* _ASSIGNMENT_
Search the records for "BitVec" and copy each line that holds it.

* _RECORDS FOR PROCESSING_
☆ ☆ ☆
@[simp] theorem execReservedEncoding_keeps (s : State) (m : Mgmt) (h : s.mem.wf = true) (hm : s.mgmt = m) :
    Out.keeps m (execReservedEncoding s) := by
  refine State.onWarp_keeps _ _ _ (fun g w => ?_)
  have k := State.fetch_keeps s g w
  (repeat' split) <;> simp_all [Fetched.keeps]


theorem State.frontStep_keeps (run : Instr → State → Out) (s : State) (g : Workgroup) (w : Warp) (m : Mgmt) (h : s.mem.wf = true) (hm : s.mgmt = m)
    (hr : ∀ i t, t.mem.wf = true → t.mgmt = m → Out.keeps m (run i t)) : Out.keeps m (s.frontStep run g w) := by
  unfold State.frontStep
  have k := State.fetch_keeps { s with cur := some { wg := g.uid, wid := w.wid } } g w
  dsimp only
  split
  · exact hr _ _ h hm
  · split
    · simp [h, hm]
    · split
      · exact hr _ _ h hm
      · simp_all [Fetched.keeps]
      · split
        · exact hr _ _ (by simp_all [Fetched.keeps]) (by simp_all [Fetched.keeps])
        · split
          · exact hr _ _ (by simp_all [Fetched.keeps]) (by simp_all [Fetched.keeps])
          · split
            · simp_all [Fetched.keeps]
            · exact hr _ _ (by simp_all [Fetched.keeps]) (by simp_all [Fetched.keeps])

@[simp] theorem execSrd_keeps (d : BitVec 6) (idx : BitVec 8) (s : State) (m : Mgmt) (h : s.mem.wf = true) (hm : s.mgmt = m) :
    Out.keeps m (execSrd d idx s) := by
  refine State.frontEnd_keeps _ _ _ h hm (fun g w => ?_)
  dsimp only
  (repeat' split)
  · simp_all
  · simp_all
  · exact State.splitFirst_keeps _ _ _ _ _ _ h hm (fun t g w ht hg => by simp [ht, hg])


@[simp] theorem execSwr_keeps (x : BitVec 6) (idx : BitVec 8) (s : State) (m : Mgmt) (h : s.mem.wf = true) (hm : s.mgmt = m) :
    Out.keeps m (execSwr x idx s) := by
  refine State.frontEnd_keeps _ _ _ h hm (fun g w => ?_); (try dsimp only); (repeat' split) <;> simp_all


@[simp] theorem execRte_keeps (s : State) (m : Mgmt) (h : s.mem.wf = true) (hm : s.mgmt = m) :
    Out.keeps m (execRte s) := by
  refine State.frontEnd_keeps _ _ _ h hm (fun g w => ?_); (try dsimp only); (repeat' split) <;> simp_all


@[simp] theorem State.haltWarp_keeps (s : State) (t : Nat × Nat) :
    (State.haltWarp s t).mem = s.mem ∧ (State.haltWarp s t).mgmt = s.mgmt := by
  unfold State.haltWarp
  (try dsimp only)
  (repeat' split) <;> simp_all

@[simp] theorem execHaltb_keeps (form : HaltForm) (st : BitVec 6) (s : State) (m : Mgmt) (h : s.mem.wf = true) (hm : s.mgmt = m) :
    Out.keeps m (execHaltb form st s) := by
  have kf : ∀ ts : List (Nat × Nat), (ts.foldl State.haltWarp s).mem = s.mem ∧ (ts.foldl State.haltWarp s).mgmt = s.mgmt :=
    fun ts => foldl_same _ (fun t a => by simp) ts s
  refine State.frontEnd_keeps _ _ _ h hm (fun g w => ?_)
  (try dsimp only)
  (repeat' split) <;> (try dsimp only) <;> (repeat' split) <;> simp_all


@[simp] theorem State.resumeWarp_keeps (s : State) (t : Nat × Nat) :
    (State.resumeWarp s t).mem = s.mem ∧ (State.resumeWarp s t).mgmt = s.mgmt := by
  unfold State.resumeWarp
  (try dsimp only)
  (repeat' split) <;> simp_all

@[simp] theorem execResumeb_keeps (form : HaltForm) (st : BitVec 6) (s : State) (m : Mgmt) (h : s.mem.wf = true) (hm : s.mgmt = m) :
    Out.keeps m (execResumeb form st s) := by
  have kf : ∀ ts : List (Nat × Nat), (ts.foldl State.resumeWarp s).mem = s.mem ∧ (ts.foldl State.resumeWarp s).mgmt = s.mgmt :=
    fun ts => foldl_same _ (fun t a => by simp) ts s
  refine State.frontEnd_keeps _ _ _ h hm (fun g w => ?_)
  (try dsimp only)
  (repeat' split) <;> (try dsimp only) <;> (repeat' split) <;> simp_all


end Sys2Proof.Machine
end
☆ ☆ ☆
* _TASK SOLUTION_
@[simp] theorem execSrd_keeps (d : BitVec 6) (idx : BitVec 8) (s : State) (m : Mgmt) (h : s.mem.wf = true) (hm : s.mgmt = m) :
@[simp] theorem execSwr_keeps (x : BitVec 6) (idx : BitVec 8) (s : State) (m : Mgmt) (h : s.mem.wf = true) (hm : s.mgmt = m) :
@[simp] theorem execHaltb_keeps (form : HaltForm) (st : BitVec 6) (s : State) (m : Mgmt) (h : s.mem.wf = true) (hm : s.mgmt = m) :
@[simp] theorem execResumeb_keeps (form : HaltForm) (st : BitVec 6) (s : State) (m : Mgmt) (h : s.mem.wf = true) (hm : s.mgmt = m) :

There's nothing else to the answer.